Sidewalk chalk and charcoal on 12" x 24" concrete board.


There are three "divine" beings who are "nightmare" "characters" from my childhood. The three of them "haunt" me. It is likely that I have conflated them in my imagination. Or, alternately, they have converged, in some sense, in my inner world.

(The many quotation marks set off beings that are not necessarily equal, but perhaps have provided me equal amounts of terror throughout my life, for various reasons.)


The first being is the God of the Old Testament. And it is this being that provides the chalk "painting" with its title. I think of the pillar of smoke by day and the pillar of fire by night, which was leading the Israelites throughout the desert. But the relationship was holy and tense and tentative, the latter mostly because the people lacked the proper faith to trust in this God and his manifestations.

Additionally, I think of the fourth figure in the furnace fire with Shadrach, Meschach, and Abednego. Christians like to get a bit sloppy with the story and insist that it is Jesus made known to the the three men. I like to think that this figure is a manifestation of God, but I don't need this person to be the Word, the Son, the Christ.


The second being is Nyarlathotep, the Crawling Chaos of H. P. Lovecraft's weird fiction, who has "risen up out of the blackness of twenty-seven centuries." I think of his thousand manifestations of madness and how he pursued me when I was an impressionable young reader of horror. I see him as the "swarthy, slender, and sinister" man who "looked like a Pharaoh" so that I don't have to imagine his otherworldly, non-Euclidean, extradimensional forms.

But the "human" avatar is plenty nightmarish on its own.
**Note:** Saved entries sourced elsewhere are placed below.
/-- A burst in a cell's or node's slot that passed every check. -/
def onReport (d : Director) (n id : Nat) (k : Cycle) (err : Int) (p : List Byte) : Director :=
  let (b, si, sv) := parseBurst k (isNode id) p
  let d := confirmKey d n id
  let pend := (cellRec d id).pendOfs.isSome || (port d n).mgmt.any fun m => m.mtype = 0x06 && m.cell = some id
  let d := modRec d id fun r => { (if pend then r else takeError r err) with prev := r.last, last := some b }
  let d := execCheck d n id k (some b)
  let d := if isNode id then d else learnEdge d n id k b
  let d := onSlow d n id k si sv
  let d := confirmations d id k b
  if b.status.getLsbD 0 && (cellRec d id).link = .proven then wantSub d n id else d

/-- The checks of R145 on an accepted burst; the payload when all pass. `mgmt`: a management sub-slot. -/
def checkBurst (d : Director) (n id : Nat) (k : Cycle) (si len : Nat) (mgmt : Bool) (bits : List Bool) : Director × Option (List Byte) :=
  match burstBytes k si (len + 6) (rxLine d n bits) with
  | none => (modPort d n fun p => { p with crcFail := satInc p.crcFail }, none)
  | some bs =>
    if !crc16Ok bs (len + 6) then (modPort d n fun p => { p with crcFail := satInc p.crcFail }, none) else
    let pay := bs.take len
    let skip := mgmt && !(cellRec d id).keyConfirmed
    if !skip && !burstTagOk d n id (if mgmt then 0x13 else 0x11) si k pay (beAt bs len 4) then
      let d := modCellCnt d id fun t => { t with tagFail := satInc t.tagFail }
      let d := raiseLim d (limKey n 7 id) n 0x07 (b2 id ++ zeros 2 ++ b4 (cellRec d id).cnt.tagFail.toNat)
      (if !mgmt && !(cellRec d id).keyConfirmed then confirmFails d n id else d, none)
    else
      let ok := if mgmt then mgmtOk pay
        else if isNode id then (let w := beNat pay; reportOk (fld w 127 112) (fld w 79 72) && fld w 63 0 = 0)
        else (let w := beNat pay; reportOk (fld w 79 64) (fld w 19 12))
      if ok then (d, some pay) else (modCellCnt d id fun t => { t with malformed := satInc t.malformed }, none)

/-- Light where nothing is assigned (R106). -/
def stray (d : Director) (n : Nat) : Director :=
  let d := modPort d n fun p => { p with strayLight := satInc p.strayLight }
  raiseLim d (limKey n 6 0) n 0x06 (b4 (port d n).strayLight.toNat)

/-- Class a burst of an assigned slot or sub-slot (R84, R93, R102) and check it. -/
def receive (m : Stores) (d : Director) (n id : Nat) (k : Cycle) (sub_ : Option Nat) (seen : BurstSeen) : Director :=
  let miss (d : Director) : Director := if sub_.isNone then execCheck d n id k none else d
  -- an edge beyond ±8 bit-times (128 units) lies outside the search window; the chips' own delays are taken out (R87)
  match (seen.err.map (· - d.intDelay)).filter (fun e => e.natAbs ≤ 128) with
  | none =>
    let d := modRec d id fun r => { r with
      absents := if sub_.isNone then r.absents + 1 else r.absents
      cnt := { r.cnt with burstAbsent := satInc r.cnt.burstAbsent } }
    miss d
  | some e =>
    if 80 < e.natAbs then miss (onMiss d id)
    else
      let d := modRec d id fun r => { r with misses := 0, absents := 0 }
      match sub_ with
      | some i =>
        match checkBurst d n id k (64 + i) 24 true seen.bits with
        | (d, some p) => onMgmt m d n i id k p
        | (d, none) => d
      | none =>
        match checkBurst d n id k (cellSlot id) (if isNode id then 64 else 16) false seen.bits with
        | (d, some p) => onReport d n id k e p
        | (d, none) => miss d

/-- Some of the light falls between two bit-times (R106). -/
def lightIn (l : List (Nat × Nat)) (lo hi : Nat) : Bool := l.any fun (a, b) => decide (max a lo < min b hi)

/-- Start of a window in ticks of the cycle (R80 to R82). -/
def windowStart (c : Cfg) (n : Nat) : BurstWin → Nat
  | .slot i => planW c + i * (if 48 ≤ n then tSlotM else tSlot)
  | .sub i => planW c + (if 48 ≤ n then 7680 else 7168) + i * 152
  | .join => joinJ0 c n

/-- Burst-reset is asserted for guard bit-times 13 to 15 of every slot, sub-slot and join window (R67). -/
def burstReset (d : Director) (n : Nat) (w : BurstWin) : Director :=
  let t := 2 * windowStart (cfg d) n w
  let opens : Bool := match w with
    | .join => (port d n).joinOpen.any fun j => decide (j.1 = cyc d)
    | _ => true
  if opens then send d (.burstReset n (t + 13) (t + 16)) else d

/-- SLOT_BURST_RECEIVE (R67, R84, R106): one window of the cycle that now runs. -/
def execSlotBurstReceive (port_ : Nat) (win : BurstWin) (seen : BurstSeen) (s : State) : Host.Outcome State Fault Refusal :=
  ifUnit (port_ < 52) (onDir s fun d =>
    let k := cyc d
    if !portHere (part d) port_ || !works d || !d.time.running || (port d port_).prbs.testMode then d else
    -- light from bit-time `lo` to `hi` of the window (R106)
    let dark (d : Director) (lo hi : Nat) := if lightIn seen.light lo hi then stray d port_ else d
    let d := burstReset d port_ win
    match win with
    | .slot n =>
      let dark (d : Director) := if extendedCycle d port_ k then d else dark d 14 (if 48 ≤ port_ then 640 else 224)
      match cellOfSlot (part d) port_ n with
      | some id => if configured (cfg d) id && slotAssigned d port_ id k then receive s.mem d port_ id k none seen else dark d
      | none => dark d
    | .sub i =>
      match (port d port_).subs.find? fun x => x.1 = k && x.2.1 = i with
      | some (_, _, id) => receive s.mem d port_ id k (some i) seen
      | none => dark d 14 304
    | .join =>
      let open_ := match (port d port_).joinOpen with | some (w, _, l) => if w = k then 2 * l else 0 | none => 0
      dark d open_ (2 * (planN (cfg d) + planW (cfg d) - joinJ0 (cfg d) port_)))

/-! Proving -/

/-- DN_OFS and UP_OFS of a round trip (R87): RTT in whole units, rounded half up. -/
def offsetsOf (c : Cfg) (n : Nat) (rtt : Int) : Nat × Nat :=
  let x := rtt * (1000000 - asymRatio c n) - asymFixed c n * 1000000
  let dn := roundHalfUp x 2000000
  ((clampInt 0 65535 dn).toNat, (clampInt 0 65535 (rtt - dn)).toNat)

/-- R92: the larger offset exceeds 32 × D_T. -/
def tooFar (c : Cfg) (n : Nat) (o : Nat × Nat) : Bool := 32 * treeDelay c n < max o.1 o.2
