/-- PDELAY_RESP_RECEIVE (R343). -/
def execPdelayRespReceive (port_ : Nat) (msg : PdelayRespMsg) (s : State) : Host.Outcome State Fault Refusal :=
  ifUnit (port_ < 2) (onDir s fun d =>
    let t := tport d port_
    if !works d || !t.up || t.prbsTest then d
    else if !msg.wellFormed then discardMsg d port_
    else match t.req with
      | some (q, t1) =>
        let t4 := rxStamp d port_ msg.t4
        if q != msg.seqId || secFrac < t4 - t1 then d else
        let ratio := ((msg.t3, t4) :: t.ratio).take 8
        let (rn, rd) : Int × Int := match ratio.getLast? with
          | some (a, b) => if t4 - b = 0 then (1, 1) else (msg.t3 - a, t4 - b)
          | none => (1, 1)
        let del := ((t4 - t1) * rn / rd - (msg.t3 - msg.t2)) / 2
        let d := modTport d port_ fun t => { t with req := none, unanswered := 0, delays := (del :: t.delays).take 3, ratio := ratio }
        [0, 1].foldl (fun d i => if (dom d i).port = some port_ then tryAcquire d i else d) d
      | none => d)

/-- PDELAY_TIMEOUT (R343, R345). -/
def execPdelayTimeout (port_ : Nat) (s : State) : Host.Outcome State Fault Refusal :=
  ifUnit (port_ < 2) (onDir s fun d =>
    let t := tport d port_
    if !works d || t.req.isNone then d else
    let d := modTport d port_ fun t => { t with req := none, unanswered := t.unanswered + 1, pdelayLost := satInc t.pdelayLost }
    if t.unanswered + 1 = 3 then
      let d := modTport d port_ fun t => { t with delays := [], ratio := [] }
      [0, 1].foldl (fun d i =>
        if boundTo d i port_ then
          let d := raise d (69 + i) 0x04 (b1 port_)
          if (dom d i).port = some port_ then toListening d i else d
        else d) d
    else d)

/-- TIME_PORT_FRAME_LAUNCH (R342): the head of the queue, at a raw tick of the present cycle. -/
def execTimePortFrameLaunch (port_ tick : Nat) (s : State) : Host.Outcome State Fault Refusal :=
  ifUnit (port_ < 2) (onDir s fun d =>
    match (tport d port_).queue with
    | (lt, o) :: r =>
      if !works d || !(tport d port_).up then d else
      let d := modTport d port_ fun t => { t with queue := r }
      if lt - toFrac (timeAt d tick) < 2000 * nsFrac then
        raise (modTport d port_ fun t => { t with launchLate := satInc t.launchLate }) 71 0x01 (b1 port_)
      else send d (.eth port_ lt o)
    | [] => d)

def tpSgmii (d : Director) (p : Nat) : Bool := parm (laneS (cfg d)) 5 p 0 = 1
def tpAneg (d : Director) (p : Nat) : Bool := parm (laneS (cfg d)) 6 p 1 = 1

/-- Loss of a time port's link, or a restart of it (R345, R367). -/
def portDown (d : Director) (p : Nat) : Director :=
  let d := modTport d p fun t => { t with up := false, delays := [], ratio := [], req := none, unanswered := 0, queue := [] }
  [0, 1].foldl (fun d i => tryAcquire (dropMaster d i p) i) d

/-- TIME_PORT_LINK_CHANGE (R392, R393). -/
def execTimePortLinkChange (port_ : Nat) (ev : LinkEvent) (s : State) : Host.Outcome State Fault Refusal :=
  ifUnit (port_ < 2) (onDir s fun d =>
    if !works d then d else
    match ev with
    | .anegDone => if tpAneg d port_ then modTport d port_ fun t => { t with up := true } else d
    | .synced => if tpAneg d port_ then d else modTport d port_ fun t => { t with up := true }
    | .down =>
      if !(tport d port_).up then d else
      raise (portDown (modTport d port_ fun t => { t with linkDown := satInc t.linkDown }) port_) 71 0x08 (b1 port_)
    | .badSpeed => if tpSgmii d port_ && !(tport d port_).up then raise d 71 0x09 (b1 port_) else d)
The third being is Randall Flagg, the dark man of Stephen King's The Stand. I don't watch film or television series versions of Flagg because he is both very concrete in my mind and very fleeting. I see him as King described him: walking the freeway in his "sharp-toed cowboy boots" and "faded, pegged jeans and a denim jacket," the latter adorned with the many buttons he has placed there. I see him as a man of no age, as well as a man with no face. I see him as silhouette, as shadow, as darkness, as void, as abyss.


There is a piece of me that wonders if Lovecraft was drawing upon Yahweh and other gods of the ancient Middle East for Nyarlathotep. There is a piece of me that wonders if King was drawing upon Nyarlathotep for Flagg.
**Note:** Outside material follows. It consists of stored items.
-- ==== Sys2Proof/Machine/Lanes.lean ====
section
/-! DEFINITION. The Skeund lanes: training (R375 to R381), loss, width and retraining (R382 to
R386), the key agreement of the link (R599), PRBS checkers (R389), and the keys of the trees and
of the cells' links (R596 to R598). -/

namespace Sys2Proof.Machine

def skPreset (d : Director) : Nat := parm (laneS (cfg d)) 3 0 0
def skEyeMin (d : Director) : Nat := parm (laneS (cfg d)) 4 0 96

/-- FIR presets (R378). -/
def firPreset : Nat → Nat × Nat
  | 0 => (0, 0) | 1 => (0, 4) | 2 => (0, 8) | 3 => (2, 8) | 4 => (4, 8) | 5 => (4, 12) | 6 => (6, 16) | _ => (8, 20)

def laneCode : LaneMode → Nat | .detect => 0 | .equalize => 1 | .align => 2 | .ident => 3 | .active => 4

/-- Logical lane of a physical lane under the lane map. -/
def logLane (d : Director) (p : Nat) : Nat := physLane d p

def modSk (d : Director) (f : Skeund → Skeund) : Director := { d with sk := f d.sk }
def skPrbs (d : Director) (p : Nat) : Prbs := tget {} p d.prbs

/-! Identity (R381, R472) -/

def topoDigest (d : Director) : BitVec 256 := sha256 (tget [] (secKey 0x01 0) d.cfg.inForce)
def redDigest (d : Director) : BitVec 256 :=
  sha256 ((List.range 6).flatMap fun a => tget [] (secKey 0x11 a) d.cfg.inForce)

/-- An identity item of this director, or as the twin must send it. -/
def identItem (d : Director) (own : Bool) (i : Nat) : BitVec 128 :=
  let side := if own then sideNum d else 1 - sideNum d
  BitVec.ofNat 128 (match i with
    | 0 => part d * 2 ^ 96 + 0x0B * 2 ^ 88 + side * 2 ^ 80 + d.boot.fwBuild.toNat * 2 ^ 48 + 0x0302 * 2 ^ 32
    | 1 => (topoDigest d).toNat / 2 ^ 128
    | 2 => (topoDigest d).toNat
    | 3 => (redDigest d).toNat / 2 ^ 128
    | 4 => (redDigest d).toNat
    | _ => tp d 1 0 0 * 2 ^ 120 + unsigned 16 (parmZ (timeS (cfg d)) 26 0 0) * 2 ^ 104)

/-! The link key (R599) -/

/-- P-256 key and identity of this director (R536, R590). -/
def devKey (d : Director) : BitVec 256 := BitVec.ofNat 256 (fld (fuses d) 1407 1152)

/-- A director certificate that the twin may show (R591 to R593). -/
def twinCertOk (d : Director) (cert : List Byte) : Bool :=
  let h := sha256 (cert.take 48)
  let sig := sub cert 48 64
  byteAt cert 0 = 1 && byteAt cert 1 = 2 && beAt cert 2 2 = 0x8001 - sideNum d && beAt cert 12 2 = part d && byteAt cert 14 = 0
    && (keyVerifies d.sec.ownerKey h sig || keyVerifies d.sec.altKey h sig)

/-- An offer or answer before its signature: 176 bytes (R599). -/
def keyMsg (d : Director) (msg : Nat) (switch : Cycle) (nonce eph : Nat) : List Byte :=
  b1 msg ++ zeros 3 ++ toBE 4 switch.toNat ++ toBE 16 nonce ++ padTo 33 (ecPublic eph) ++ zeros 7 ++ padTo 112 d.sec.cert

/-- The signature of an offer or answer; the answer's covers the offer too. -/
def keySig (d : Director) (fresh : Nat) (signed_ : List Byte) : List Byte :=
  padTo 64 (ecdsaSign (devKey d) (drawScalar fresh 6) (sha256 signed_))

def nonce128 (fresh i : Nat) : Nat := (Config.freeValue fresh i).toNat * 2 ^ 64 + (Config.freeValue fresh (i + 1)).toNat

/-- 10 s in raw ticks. -/
def tenSeconds : Nat := 12500000000

/-- Side X sends an offer (R599). SWITCH: 0 without a key, else 4,096 cycles ahead. -/
def sendOffer (d : Director) (fresh : Nat) : Director :=
  if sideNum d ≠ 0 || !d.sk.active then d else
  let sw : Cycle := if d.sec.skKey.isNone then 0 else addCyc (cyc d) 4096
  let e := drawScalar fresh 2
  let m := keyMsg d 1 sw (nonce128 fresh 0) e
  let d := { d with sec := { d.sec with skOffer := some m, skEph := e, skRetryAt := some (d.time.raw + tenSeconds) } }
  drainControl (queueControl d 0x20 (m ++ keySig d fresh m))

/-- The key comes into force: at once on entry to ACTIVE, else from cycle SWITCH. -/
def installSkKey (d : Director) (k : Key) (sw : Cycle) : Director :=
  let sec := { d.sec with skOffer := none, skRetryAt := none }
  if d.sec.skKey.isNone || sw = 0 then
    { d with sec := { sec with skKey := some k, skPrev := none, skSince := d.time.raw, skSinceCycle := cyc d, skNext := none } }
  else { d with sec := { sec with skNext := some (k, sw) } }

/-- The mailbox that waits for the twin's part of a rekey (R527). -/
def twinWaiters (d : Director) : List Nat :=
  [0, 1, 2, 3].filter fun mb => match (mbx d mb).cmd with | some c => c.wait = .twin && c.opcode = 0x0A05 | none => false

/-- The agreement is complete: a command answers when the key is in use (R527). -/
def keyAgreed (d : Director) : Director :=
  if d.sec.skNext.isSome then (twinWaiters d).foldl (fun d mb => setWait d mb .key) d else
  (twinWaiters d).foldl (fun d mb => match (mbx d mb).cmd with | some c => respond d mb stOK (c.payload.take 4) | none => d) d

def twinAuthFail (d : Director) : Director :=
  raise { d with sec := { d.sec with skOffer := none, skRetryAt := some (d.time.raw + tenSeconds) } } 210 0x03 []

/-- Key from the shared point and the hash of offer and answer without their signatures. -/
def skeundKey (eph : Nat) (peer offer answer : List Byte) : Key :=
  deriveKey (ecdhShared eph peer) "QZ-SKEUND" (sha256 (offer ++ answer))

/-- An offer or answer (R592, R599). -/
def keyIn (d : Director) (fresh : Nat) (p : List Byte) : Director :=
  let m := p.take 176
  let cert := sub p 64 112
  let peer := sub p 24 33
  let good (signed_ : List Byte) : Bool := allZero (sub p 1 3) && allZero (sub p 57 7) && twinCertOk d cert
    && ecdsaVerify (sub cert 15 33) (sha256 signed_) (sub p 176 64) && onCurve peer
  if p.length ≠ 240 then d
  else if byteAt p 0 = 1 && sideNum d = 1 then
    if !good m then twinAuthFail d else
    let sw := BitVec.ofNat 32 (beAt p 4 4)
    let e := drawScalar fresh 2
    let ans := keyMsg d 2 sw (nonce128 fresh 0) e
    let d := drainControl (queueControl d 0x20 (ans ++ keySig d fresh (m ++ ans)))
    keyAgreed (installSkKey d (skeundKey e peer m ans) sw)
  else if byteAt p 0 = 2 && sideNum d = 0 then
    match d.sec.skOffer with
    | none => d
    | some o =>
      if !good (o ++ m) then twinAuthFail d else
      keyAgreed (installSkKey d (skeundKey d.sec.skEph peer o m) (BitVec.ofNat 32 (beAt o 4 4)))
  else d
Even if neither Lovecraft nor King is searching back and echoing what has come before, those echoes and juxtapositions still resonate for me, right or wrong as they may be.


Which is all a long way of saying that the dark charcoal figure in the pillar of flame above is a mixture-manifestation of those three. I see one as good, one as "neutral-indifferent," and one as evil. Yet they are gathered together and presented as one in some deep place in my dreamscape. They are nightmarish because they are so other, so supernatural, so different.
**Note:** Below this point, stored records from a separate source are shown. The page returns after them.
/-! Freeze start (R606, R607) -/

/-- Start a freeze; `own` says it comes from the trigger just taken. CAUSE codes of FREEZE_STAT. -/
def startFreeze (d : Director) (cause : Nat) (own : Bool) : Director :=
  let live := d.boot.state = .released || d.boot.state = .run || d.boot.state = .safe
  if d.frz.cause != 0 || d.frz.frozen || !live then d else
  let code := if !d.time.pllLock then 3 else if d.rcd.mode = .stopped then 2 else 0
  let d := { d with frz := { d.frz with cause := cause, draining := true, started := d.time.raw, bootAt := d.boot.state, drain := code, armedCmd := false } }
  let d := if cause = 1 then raise d 197 0x00 [] else raise d 212 0x01 (b1 cause)
  if !d.time.pllLock then d else
  match d.rcd.mode with
  | .armed => modRcd d fun r => { r with pFreeze := some (cyc d) }
  | .triggered => if own then d else closeNow d
  | _ => d

/-! Samples -/

def recording (d : Director) : Bool := d.rcd.mode = .armed || d.rcd.mode = .triggered

/-- Flag word bits that take their value at a start tick, for the cycle that ends there (R397). -/
def baseFlags (d : Director) : BitVec 64 :=
  let b (on : Bool) (i : Nat) : Nat := if on then 2 ^ i else 0
  BitVec.ofNat 64 (b d.rcd.sawUrgent 63 + b d.rcd.sawDrop 62 + b d.sk.active 7 + b (d.time.mode = .locked || d.time.mode = .holdover) 6
    + b d.sk.twinAlive 5 + b (blockOut d) 4 + d.rcd.sawBlock.toNat)

def baseOf (d : Director) (k : Cycle) : Option (BitVec 64 × Int × Bool) := (d.rcd.flagBase.find? (·.1 = k)).map (·.2)

/-- The flag word of a cycle (R397). -/
def flagWord (d : Director) (k : Cycle) : BitVec 64 :=
  let arms := (List.range 6).foldl (fun w a => match (arm d a).flagHist.find? (·.1 = k) with | some (_, f) => w ||| f | none => w) (0 : BitVec 64)
  match baseOf d k with | some (f, _, _) => f ||| arms | none => arms

/-- Probe values of an arm's step; none when missing. -/
def probesOf (d : Director) (a : Nat) (k : Cycle) : List (Option F32) :=
  match (arm d a).probeHist.find? (·.1 = k) with
  | some (_, l) => if l.isEmpty then List.replicate 32 none else (List.range 32).map fun i => some (l.getD i 0)
  | none => List.replicate 32 none

def missingF : F32 := 0x7FC00001

/-- Raw cell entry (R401). -/
def rawCell (d : Director) (n slot : Nat) (k : Cycle) : List Byte :=
  let none_ := toLE 16 (0xFF * 4096)
  match cellOfSlot (part d) n slot with
  | some id => if !configured (cfg d) id then none_ else
    match burstOf (cellRec d id) k with | some b => (padTo 16 b.raw).reverse | none => none_
  | none => none_

/-- Raw measurement entry of a node (R401). -/
def rawNode (d : Director) (id : Nat) (k : Cycle) : List Byte :=
  match burstOf (cellRec d id) k with
  | some b =>
    let v (l : List Int) := (List.range 8).flatMap fun j => toLE 3 (unsigned 24 (l.getD j 0))
    v b.pri ++ v b.chk ++ b2 b.status.toNat ++ b1 b.svalid.toNat ++ [1]
  | none => zeros 52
And each of them has appeared in my life again for different reasons. The first because of a death and having to turn to one of my favorite stories from the Old Testament: (the same) God appearing before the prophet Elijah and giving him his mission. The second because of a couple of stories and poems I'm working on, and the weird fiction that inspires them. The third because of the film version of The Dark Tower being released, which includes Matthew McConaughey as a manifestation of Flagg.


Then, for whatever reason, I saw the forms of "Fungal Forest" underlying this figure and the chalk piece emerged. It was quick and raw in its creation. And, fortunately, it is now out on concrete and out of my head.